Tip: Process Substitution

Piping (|) the stdout of a command into the stdin of another is a powerful technique. But, what if we need to pipe the stdout of multiple commands? This is where process substitution (<(command) or >(command)) comes in.

Process substitution feeds the output of a process (or processes) into the stdin of another process. In other words process substitution treats the output (or input) of commands as files. The syntax for process substitution is: <(list) or >(list) where each list is a command or a pipeline of commands. The effect of process substitution is to make each list act like a file.
To substitute a command pipeline for an input file the syntax is: command ... <(list) ...
To substitute a command pipeline for an output file the syntax is:command ... >(list) ...
E.g. diff -u <( ls dir1 | sort) <( ls dir2 | sort )

cd ~/popgen_intro/plink_exercise/

join -j 1 -o 1.1,1.2,2.2,2.1 <(sort -k1 hgdp.fam) <(sort -k1 ../HGDP_metainformation.txt) > hgdp_updateIDs.txt

plink1.9 --bfile hgdp --update-ids hgdp_updateIDs.txt --make-bed --out hgdp_newFIDs

We can generate some simple summary statistics using plink e.g. rates of missing data in the file, diversity within and between the samples, etc., and use some of those statistics to filter our dataset to include only high-quality entries.

We can use --missing to produces sample-based (.imiss) and variant-based (.lmiss) files with missing data reports.

cd ~/popgen_intro/plink_exercise/

plink1.9 --bfile hgdp_newFIDs --missing --out hgdp_newFIDs_miss

We can visualize the missing data reports in R. Let's download newly created files together with the metainformation file to our local machine, and then run the following R commands to plot them (remember to specify correct path to files):

# load necessary packages
library("tidyverse")

# load files
indINFO   <- read_table("HGDP_metainformation.txt", col_types = "cffffddffffffiii")
imiss     <- read_table("hgdp_newFIDs_miss.imiss", col_types = "fcfiid")
lmiss     <- read_table("hgdp_newFIDs_miss.lmiss", col_types = "fciid")

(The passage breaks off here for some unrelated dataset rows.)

-- ==== Sys2Proof/Laws/State.lean ====
section
/-! SUPPORT. What each update of one block leaves of every other field, and what it makes of its own. -/

namespace Sys2Proof.Machine

open Sys2Proof

variable (s : State)
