theorem State.withFetchWord_fixed (s : State) (a1 : Nat) (a2 : Nat) : (State.withFetchWord s a1 a2).fixed = s.fixed
    := by
  unfold State.withFetchWord
  rfl

theorem abandonScan_fixed (a0 : Nat) (s : State) : (abandonScan a0 s).fixed = s.fixed := by
  unfold abandonScan
  simp [foldl_fixed]

theorem raise_fixed (a0 : Nat) (s : State) (a2 : optParam Nat 0) : (raise a0 s a2).fixed = s.fixed := by
  unfold raise
  simp [foldl_fixed]

theorem queueCause_fixed (a0 : ErrCause) (s : State) : (queueCause a0 s).fixed = s.fixed := by
  unfold queueCause
  simp [raise_fixed, foldl_fixed]

theorem abandonMismatch_fixed (a0 : Nat) (s : State) : (abandonMismatch a0 s).fixed = s.fixed := by
  unfold abandonMismatch
  simp [abandonScan_fixed, queueCause_fixed, raise_fixed, foldl_fixed]

theorem abandonSave_fixed (s : State) : (abandonSave s).fixed = s.fixed := by
  unfold abandonSave
  generalize List.replicate 1120 (0 : Byte) = z
  split
  · rfl
  · simp only [raise_fixed, State.updMtr_fixed, State.updMram_fixed]

theorem abandonScans_fixed (s : State) : (abandonScans s).fixed = s.fixed := by
  unfold abandonScans
  simp [foldl_fixed]

theorem acceptMooring_fixed (a0 : Mooring) (a1 : Bool) (a2 : BitVec 2) (s : State) : (acceptMooring a0 a1 a2 s).fixed
    = s.fixed := by
  unfold acceptMooring
  simp [foldl_fixed]

theorem flashEnds_fixed (a0 : Byte) (s : State) : (flashEnds a0 s).fixed = s.fixed := by
  unfold flashEnds
  simp [raise_fixed, foldl_fixed]

theorem refuseManifest_fixed (a0 : Nat) (a1 : Nat) (s : State) : (refuseManifest a0 a1 s).fixed = s.fixed := by
  unfold refuseManifest
  simp [raise_fixed, foldl_fixed]

theorem showVerify_fixed (a0 : Nat) (a1 : Bool) (a2 : Option (Bool × Bool)) (a3 : Bool) (s : State) : (showVerify a0
    a1 a2 a3 s).fixed = s.fixed := by
  unfold showVerify
  (repeat' split) <;>
    first
    | with_reducible rfl
    | (simp [foldl_fixed]; done)
    | (simp_all [foldl_fixed]; done)

theorem drawFree_fixed (s : State) : (drawFree s).2.fixed = s.fixed := rfl

theorem programmed_fixed (o n : Bytes) (s : State) : (programmed o n s).2.fixed = s.fixed := by
  induction o generalizing n s with
  | nil => rfl
  | cons a o ih =>
    cases n with
    | nil => rfl
    | cons b n =>
      simp only [programmed]
      split <;> exact ih _ _

theorem drawBytes_fixed (n : Nat) (s : State) : (drawBytes n s).2.fixed = s.fixed := rfl

theorem writeWords_fixed (a0 : Nat) (a1 : List Word) (s : State) : (writeWords a0 a1 s).fixed = s.fixed := by
  unfold writeWords
  simp [foldl_fixed]

theorem writeInput_fixed (a0 : Ty) (a1 : Nat) (a2 : DWord) (s : State) : (writeInput a0 a1 a2 s).fixed = s.fixed := by
  unfold writeInput
  simp [writeWords_fixed, foldl_fixed]

theorem noteInput_fixed (a0 : Ty) (a1 : Nat) (a2 : DWord) (s : State) : (noteInput a0 a1 a2 s).fixed = s.fixed := by
  unfold noteInput
  simp [writeInput_fixed, foldl_fixed]

theorem reportField_fixed (s : State) : (reportField s).fixed = s.fixed := by
  unfold reportField
  split
  · rfl
  · rename_i f _
    extract_lets s1
    have h : s1.fixed = s.fixed := by
      refine foldl_fixed _ (fun s a => ?_) _ _
      obtain ⟨c, n⟩ := a
      simp only []
      split <;> simp [noteInput_fixed]
    clear_value s1
    split <;> simp [noteInput_fixed, h]

theorem applyOutputs_fixed (s : State) : (applyOutputs s).fixed = s.fixed := by
  unfold applyOutputs
  simp [reportField_fixed, foldl_fixed]

theorem filterChange_fixed (a0 : Nat) (a1 : Bool) (s : State) : (filterChange a0 a1 s).fixed = s.fixed := by
  unfold filterChange
  try simp only []
  (repeat' split) <;>
    first
    | with_reducible rfl
    | (simp [writeInput_fixed, reportField_fixed, foldl_fixed]; done)
    | (simp_all [writeInput_fixed, reportField_fixed, foldl_fixed]; done)
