-- ==== Sys2Proof/Tests/Slice0.lean ====
section
/-! SUPPORT. Tests: ill-formed commands, decoded words, effects worked out by hand from the rules, and states that meet the
hypotheses of the statements. -/

namespace Sys2Proof.Tests

open Sys2Proof Sys2Proof.Machine

/-- The state that a command leads to. -/
def after (i : Instr) (s : State) : State :=
  match exec i s with
  | .next t => t
  | _ => s

/-! ## Ill-formed commands -/

theorem test_wf_refuses :
    (Instr.ld 0 .bool 0xFFFFF).wf = true ∧ (Instr.add 0 .bool).wf = false ∧ (Instr.lds 0 .dint 4).wf = false
    ∧ (Instr.ldx 0 .dint 0x100000000).wf = false ∧ (Instr.math 0 .dint 0).wf = false ∧ (Instr.math 0 .real 12).wf = false
    ∧ (Instr.shl 0 .bool).wf = false ∧ (Instr.mod 0 .real).wf = false := by decide

theorem test_wf_refuses_messages :
    (Instr.ferryReply 0 [1, 2]).wf = false ∧ (Instr.pollReply 0 []).wf = false ∧ (Instr.pollTimeout 1280).wf = false
    ∧ (Instr.ptpMessage 0 [] {}).wf = false
    ∧ (Instr.ptpMessage 0 (List.replicate 60 0) { step := some (false, 0, 1000000000) }).wf = false
    ∧ (Instr.ptpMessage 0 (List.replicate 60 0) { reply := some (1, []) }).wf = false
    ∧ (Instr.lease 1 1 0 { ns := 1000000000 } {}).wf = false ∧ (Instr.leaseAck 1 1 {} { ns := 1000000000 }).wf = false
    ∧ (Instr.image 1 { task := 0, words := [(1048576, 0)] }).wf = false
    ∧ (Instr.sample 1 { time := {}, mark := 0, volt := 0, meas := [⟨0, 1, 0⟩] }).wf = false
    ∧ (Instr.solver 1 { spans := [(1040, 1)] }).wf = false ∧ (Instr.solver 1 { stopped := [(1040, 1, 1)] }).wf = false
    ∧ (Instr.digest 1 { fix := false }).wf = false ∧ (Instr.resync 1 1 0 [0]).wf = false := by decide

theorem test_wf_refuses_others :
    (Instr.corePairBist 5 true).wf = false ∧ (Instr.hello 0 [1]).wf = false ∧ (Instr.prove 0 0 [1]).wf = false
    ∧ (Instr.mgmtRead ⟨0, 0, 0, [], []⟩ 0 1).wf = false ∧ (Instr.close ⟨0, 0, 0, [], [1]⟩).wf = false
    ∧ (Instr.mgmtWrite ⟨0, 0, 0, [], List.replicate 16 0⟩ 0 2 [0]).wf = false
    ∧ (Instr.mgmtWrite ⟨0, 0, 0, [], []⟩ 0 1 [0]).wf = false ∧ (Instr.hspiIgnoredTransaction 0x0B).wf = false
    ∧ (Instr.hspiIgnoredTransaction 0x02).wf = false ∧ (Instr.hspiIgnoredTransaction 0x05).wf = false
    ∧ (Instr.iteration 1040).wf = false ∧ (Instr.factorStep 1040).wf = false
    ∧ (Instr.solverDeadline 0 (List.replicate 65 none)).wf = false := by decide

/-! ## Decoded words, by the encoding table (09 R241, R242) -/

theorem test_decode_add : (decodeIns 0 [0x10400000]).bind (ticInstr 1) = some (.add 1 .dint) := by decide

theorem test_decode_ldx_lreal :
    (decodeIns 0 [0x06B00000, 0x54442D18, 0x400921FB]).bind (ticInstr 0) = some (.ldx 0 .lreal 0x400921FB54442D18) := by decide

theorem test_decode_call : (decodeIns 0 [0x43100040, 0x00000007]).bind (ticInstr 2) = some (.call 2 true 0x40 7) := by decide

theorem test_table_words : decodeTableWord 32 0 = none ∧ (State.reset.withFetchWord 32 0) = State.reset := ⟨rfl, rfl⟩

/-! ## A small adopted manifest -/

def task (n trigger : Nat) : TaskCfg :=
  { num := n, prio := n, trigger := trigger, spec := false, entry := 0, await := none, frameBase := 0, worst := 1000
    minInterval := 1000, imageSize := 4096, storeSize := 1024, deltaSize := 1024 }

def mark (action param angle : Nat) : TideMark := { modulus := 1, offset := 0, angle := angle, action := action, param := param }

def loop3 : LoopCfg :=
  { num := 3, group := 0, direct := false, startManual := false, measure := .variable, channel := 0, window := 0, outKind := 0
    measVar := 0, rangeLow := 0, rangeHigh := 0x3FF0000000000000, spt := 0, kp := 2 ^ 24, ti := 0, td := 0, lo := 0
    hi := 2 ^ 24, ramp := 2 ^ 24, tr := 0, kv := 0, init := 0, dest := 0, cycleTime := 100, minPulse := 0
    scaleLow := 0, scaleHigh := 0, gains := [] }

def station (n : Nat) (c : Bool) : StationCfg :=
  { num := n, cfgC := c, dual := false, autoRejoin := false, tagged := false, addrA := [2, 0, 0, 0, 0, 9], addrB := []
    portsA := 1, portsB := 0, missLimit := 3, rejoinCount := 2, group := 0, tci := 0, outputs := [], inputs := [(2, 1, 0)]
    statusVar := none, modules := 1 }

def qp : Template :=
  { recIndex := 0, classP := false, n := 1, m := 1, nu := 1, nx := 1, v := 0, nnzE := 0, nnzP := 1, nnzA := 1, nnzL := 1
    fmts := List.replicate 16 24, boxes := List.replicate 16 (-(2 ^ 30), 2 ^ 30), perm := [0, 1], pPat := [[0]], aPat := [[0]]
    pVal := [2 ^ 24], aVal := [2 ^ 24], q := [0], lo := [0], hi := [2 ^ 24], scenList := [], scenVal := [], stateMap := []
    x0 := [0], lcols := [[1], []] }

def problem0 : ProblemCfg :=
  { num := 0, template := 0, scenarios := 1, runAhead := false, hostDelta := true, itMax := 100, rho0 := 65536, rhoMin := 1
    rhoMax := 2 ^ 30, sigma := 1, alpha := 2 ^ 24, epsAbs := 1, epsRel := 1, deltaMin := 1, deltaReg := 1, regLimit := 10
    checkInterval := 10, trust := 0, weights := [2 ^ 24] }

def meter2 : MeterCfg :=
  { chan := 2, input := 1, onToOff := false, table := none, weight := 5, tOn := 1000, tOff := 1000, fallback := 3, unit := 0
    totalVar := none, accVar := none, tariffVar := none }

def pairCfg : PairSetup :=
  { healthFrames := true, mismatchLimit := 2, healthDst := [1, 2, 3, 4, 5, 6], healthEtype := 0, healthPorts := 1
    healthInterval := 1, minTsafe := 100, raw := [] }

def man : Manifest :=
  { tide := { marks := [mark 1 0 10, mark 2 1 20, mark 3 0 30, mark 4 0 40, mark 5 0 50, mark 6 0 60, mark 7 0 70] }
    tasks := { stateTask := 1, tasks := [task 0 3, task 1 1, task 2 2] }
    code := { pous := [{ first := 0, words := 1, frame := 0, kind := 0, result := 0, depth := 1 }, { first := 8, words := 1, frame := 0, kind := 2, result := 0, depth := 1 }], code := [] }
    data := { varCount := 64, regions := [{ first := 0, count := 8, ty := 4, kind := 2 }, { first := 8, count := 8, ty := 4, kind := 3 }, { first := 16, count := 48, ty := 4, kind := 1 }] }
    force := some { spi := true, mgmt := false, entries := [(8, 2)] }
    problems := [problem0], templates := [qp], loops := [loop3]
    stations := some { groups := [0], stations := [station 7 true, station 9 false], pollBudget := 1, pollTimeout := 10 }
    net := some {}
    field := some { chans := [{ mode := .output, bind := some 8 }, { mode := .input }] ++ List.replicate 30 {} }
    meters := some { saveInterval := 60, baseOffset := 0, meters := [meter2], tables := [], offsets := [] } }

# add metainformation to imiss
imiss <- left_join(imiss, indINFO, by="IID")

# order levels for FID to be ordered by Region, Country and FID
imiss$FID <- factor(imiss$FID, levels = unique(imiss[order(imiss$Region, imiss$Country, imiss$FID),]$FID))

# ploting boxplots per population colored by region
imiss %>% 
  ggplot(aes(x=FID, y=F_MISS, fill=Region)) + 
  geom_boxplot() + 
  theme(axis.text.x = element_text(angle = 90))

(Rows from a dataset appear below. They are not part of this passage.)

/-- The opcode of an instruction (R160 to R166). -/
def Instr.op : Instr → Nat
  | .nop .. => 0x000
  | .bra .. => 0x001
  | .brx .. => 0x002
  | .call .. => 0x003
  | .callx .. => 0x004
  | .ret .. => 0x005
  | .exit .. => 0x006
  | .join .. => 0x007
  | .loop .. => 0x008
  | .brk .. => 0x009
  | .yield .. => 0x00a
  | .wait .. => 0x00b
  | .elect .. => 0x00c
  | .poll .. => 0x00d
  | .trap .. => 0x00e
  | .trapfence .. => 0x00f
  | .barInit .. => 0x010
  | .barArrive .. => 0x011
  | .barWait .. => 0x012
  | .barSync .. => 0x013
  | .barMask .. => 0x014
  | .qinit .. => 0x018
  | .qpush .. => 0x019
  | .qpop .. => 0x01a
  | .qtry .. => 0x01b
  | .phaseRel .. => 0x020
  | .phaseAcq .. => 0x021
  | .fence .. => 0x022
  | .tlsig .. => 0x023
  | .tlwait .. => 0x024
  | .s2k .. => 0x028
  | .k2s .. => 0x029
  | .setmode .. => 0x02a
  | .wstat .. => 0x070
  | .wregR .. => 0x071
  | .wregW .. => 0x071
  | .wresume .. => 0x072
  | .wkill .. => 0x073
  | .eret .. => 0x074
  | .tlbinvPage .. => 0x075
  | .tlbinvAll .. => 0x075
  | .emuargs .. => 0x076
  | .emuargsW .. => 0x076
  | .kadd .. => 0x080
  | .kadd64 .. => 0x0a0
  | .ksub .. => 0x081
  | .ksub64 .. => 0x0a1
  | .kmul .. => 0x082
  | .kmul64 .. => 0x0a2
  | .kmulh .. => 0x083
  | .kmulh64 .. => 0x0a3
  | .kmad .. => 0x084
  | .kmad64 .. => 0x0a4
  | .kshl .. => 0x085
  | .kshl64 .. => 0x0a5
  | .kshr .. => 0x086
  | .kshr64 .. => 0x0a6
  | .ksar .. => 0x087
  | .ksar64 .. => 0x0a7
  | .kand .. => 0x088
  | .kand64 .. => 0x0a8
  | .kor .. => 0x089
  | .kor64 .. => 0x0a9
  | .kxor .. => 0x08a
  | .kxor64 .. => 0x0aa
  | .kmin .. => 0x08b
  | .kmin64 .. => 0x0ab
  | .kmax .. => 0x08c
  | .kmax64 .. => 0x0ac
  | .ksel .. => 0x08d
  | .ksel64 .. => 0x0ad
  | .kmov .. => 0x08e
  | .kmov64 .. => 0x0ae
  | .kcmp .. => 0x08f
  | .kcmp64 .. => 0x0af
  | .kclz .. => 0x090
  | .kclz64 .. => 0x0b0
  | .kpopc .. => 0x091
  | .kpopc64 .. => 0x0b1
  | .kbfe .. => 0x092
  | .kbfe64 .. => 0x0b2
  | .kbfi .. => 0x093
  | .kbfi64 .. => 0x0b3
  | .kldGlobal .. => 0x0c0
  | .kldBank .. => 0x0c0
  | .iadd .. => 0x100
  | .isub .. => 0x101
  | .imul .. => 0x102
  | .imulh .. => 0x103
  | .imad .. => 0x104
  | .imadw .. => 0x105
  | .ishl .. => 0x106
  | .ishr .. => 0x107
  | .isar .. => 0x108
  | .land .. => 0x109
  | .lor .. => 0x10a
  | .lxor .. => 0x10b
  | .lnot .. => 0x10c
  | .imin .. => 0x10d
  | .imax .. => 0x10e
  | .iabs .. => 0x10f
  | .isel .. => 0x110
  | .icmp .. => 0x111
  | .ibfe .. => 0x112
  | .ibfi .. => 0x113
  | .ipopc .. => 0x114
  | .iclz .. => 0x115
  | .ibrev .. => 0x116
  | .bpick .. => 0x117
  | .idp4 .. => 0x118
  | .idp2 .. => 0x119
  | .imov .. => 0x11a
  | .fadd .. => 0x180
  | .fsub .. => 0x181
  | .fmul .. => 0x182
  | .ffma .. => 0x183
  | .fmin .. => 0x184
  | .fmax .. => 0x185
  | .fcmp .. => 0x186
  | .fclass .. => 0x187
  | .frnd .. => 0x188
  | .hadd2 .. => 0x189
  | .hfma2 .. => 0x18a
  | .fdot2 .. => 0x18b
  | .cvt .. => 0x18c
  | .bfpack .. => 0x18d
  | .bfunpack .. => 0x18e
  | .rcp .. => 0x200
  | .rsq .. => 0x201
  | .sqrt .. => 0x202
  | .ex2 .. => 0x203
  | .lg2 .. => 0x204
  | .sin .. => 0x205
  | .cos .. => 0x206
  | .tanh .. => 0x207
  | .xlane .. => 0x210
  | .qswap .. => 0x211
  | .scan .. => 0x212
  | .wred .. => 0x213
  | .segscan .. => 0x214
  | .segred .. => 0x215
  | .lpeerLead .. => 0x216
  | .lpeerRank .. => 0x216
  | .nstat .. => 0x220
  | .napply .. => 0x221
  | .smaxstep .. => 0x222
  | .ld .. => 0x280
  | .ldCluster .. => 0x280
  | .st .. => 0x281
  | .stCluster .. => 0x281
  | .ldc .. => 0x282
  | .lda .. => 0x283
  | .sta .. => 0x284
  | .atom .. => 0x285
  | .atomRed .. => 0x286
  | .ldseq .. => 0x287
  | .prefetch .. => 0x288
  | .cctlEvict .. => 0x289
  | .cctlEvictall .. => 0x289
  | .tcopy .. => 0x300
  | .tstore .. => 0x301
  | .tgather .. => 0x302
  | .tscatter .. => 0x303
  | .txform .. => 0x304
  | .tfill .. => 0x305
  | .tfillTb .. => 0x305
  | .tfillTbinv .. => 0x305
  | .tcoll .. => 0x306
  | .tcancel .. => 0x307
  | .shld .. => 0x310
  | .shsync .. => 0x311
  | .shinfo .. => 0x312
  | .mld .. => 0x380
  | .mma .. => 0x381
  | .mmai .. => 0x382
  | .mmab .. => 0x383
  | .mdrain .. => 0x384
  | .mzero .. => 0x385
  | .mpromoI2P .. => 0x386
  | .mpromoP2I .. => 0x386
  | .mcfg .. => 0x387
  | .mstat .. => 0x388
  | .mrel .. => 0x389
  | .syncw .. => 0x030
  | .imad24 .. => 0x140
  | .fmad16 .. => 0x1c0
  | .loge .. => 0x240
  | .ldv .. => 0x2c0
  | .mma4 .. => 0x3c0
  | _ => 0x3ff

# Let's keep only modern human populations
# and plot it again so we can see better which of modern populations has a lot of individuals that are missing a lot of data
imiss %>% 
  filter(!FID %in% c("Href","Clint","Denisova", "Gorilla","Macaque","Marmoset","Orang","Vindija")) %>% 
  ggplot(aes(x=FID, y=F_MISS, fill=Region)) + 
  geom_boxplot() + 
  theme(axis.text.x = element_text(angle = 90))

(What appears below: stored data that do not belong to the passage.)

-- ==== Sys2Proof/Machine/Sparse.lean ====
section
/-! DEFINITION. Data held by number, listed only where it differs from what an unlisted number holds. -/
namespace Sys2Proof

/-- Values by key. In the canonical form (`Sparse.wf`) the keys rise and no entry equals what an unlisted key reads as. -/
abbrev Sparse (α : Type) := List (Nat × α)

namespace Machine

/-- The value at a key; `d` is what unlisted keys hold. -/
def sget {α : Type} (d : Nat → α) : Sparse α → Nat → α
  | [], k => d k
  | (a, x) :: r, k => if a = k then x else sget d r k

/-- The list without a key. -/
def serase {α : Type} : Sparse α → Nat → Sparse α
  | [], _ => []
  | (a, x) :: r, k => if a = k then serase r k else (a, x) :: serase r k

/-- A new entry before the first greater key. -/
def sinsert {α : Type} : Sparse α → Nat → α → Sparse α
  | [], k, x => [(k, x)]
  | (a, y) :: r, k, x => if k < a then (k, x) :: (a, y) :: r else (a, y) :: sinsert r k x

/-- The list with value `x` at key `k`: an entry, or none where `x` is what unlisted keys hold. -/
def sset {α : Type} [DecidableEq α] (d : Nat → α) (m : Sparse α) (k : Nat) (x : α) : Sparse α :=
  if x = d k then serase m k else sinsert (serase m k) k x

/-- Do the keys rise from `lo`, with no entry that an unlisted key would hold? -/
def swfFrom {α : Type} [DecidableEq α] (d : Nat → α) : Nat → Sparse α → Bool
  | _, [] => true
  | lo, (a, x) :: r => lo ≤ a && x != d a && swfFrom d (a + 1) r

/-- The canonical form. -/
def swf {α : Type} [DecidableEq α] (d : Nat → α) (m : Sparse α) : Bool := swfFrom d 0 m

end Machine
end Sys2Proof
end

# Plot histograms of Missingness per Chromosome
lmiss %>% 
  ggplot(aes(x=CHR, y=F_MISS, fill=CHR)) + 
  geom_boxplot() +
  theme(legend.position = "none")

# Now let's see only those that have F_MISS < 0.1
lmiss %>% 
  filter(F_MISS < 0.1) %>% 
  ggplot(aes(x=CHR, y=F_MISS, fill=CHR)) + 
  geom_boxplot() +
  theme(legend.position = "none")

Task

Let's create new plink files in which we will keep only individuals from modern populations, and in which we will remove SNPs and individuals with more than 10% missingness. To do so, we will need to specify which individuals we want to keep (with option --keep) or remove (with option --remove). One way to make list of individuals which we want to keep is to find all individuals that contain "HGDP" in their name.

Steps:
1. Create a new txt file that will contain only lines with individuals that contain "HGDP" in IID column of hgdp_newFIDs.fam
2. Use plink to create new binary files that will have only individuals specified in the txt file you created in the previous step, and remove SNPs and individuals with more than 10% missingness.

Click for answers
grep HGDP hgdp_newFIDs.fam > ind_keep.txt
plink1.9 --bfile hgdp_newFIDs --make-bed --mind 0.1 --geno 0.1 --keep ind_keep.txt --out hgdp_newFIDs_modernPops_MindGeno

Question

How many individuals and how many SNPs were removed?

Click for answers

--keep: 934 out of 942 people remaining.
--mind: 0 people removed due to missing genotype data.
--geno: 8 variants removed due to missing genotype data.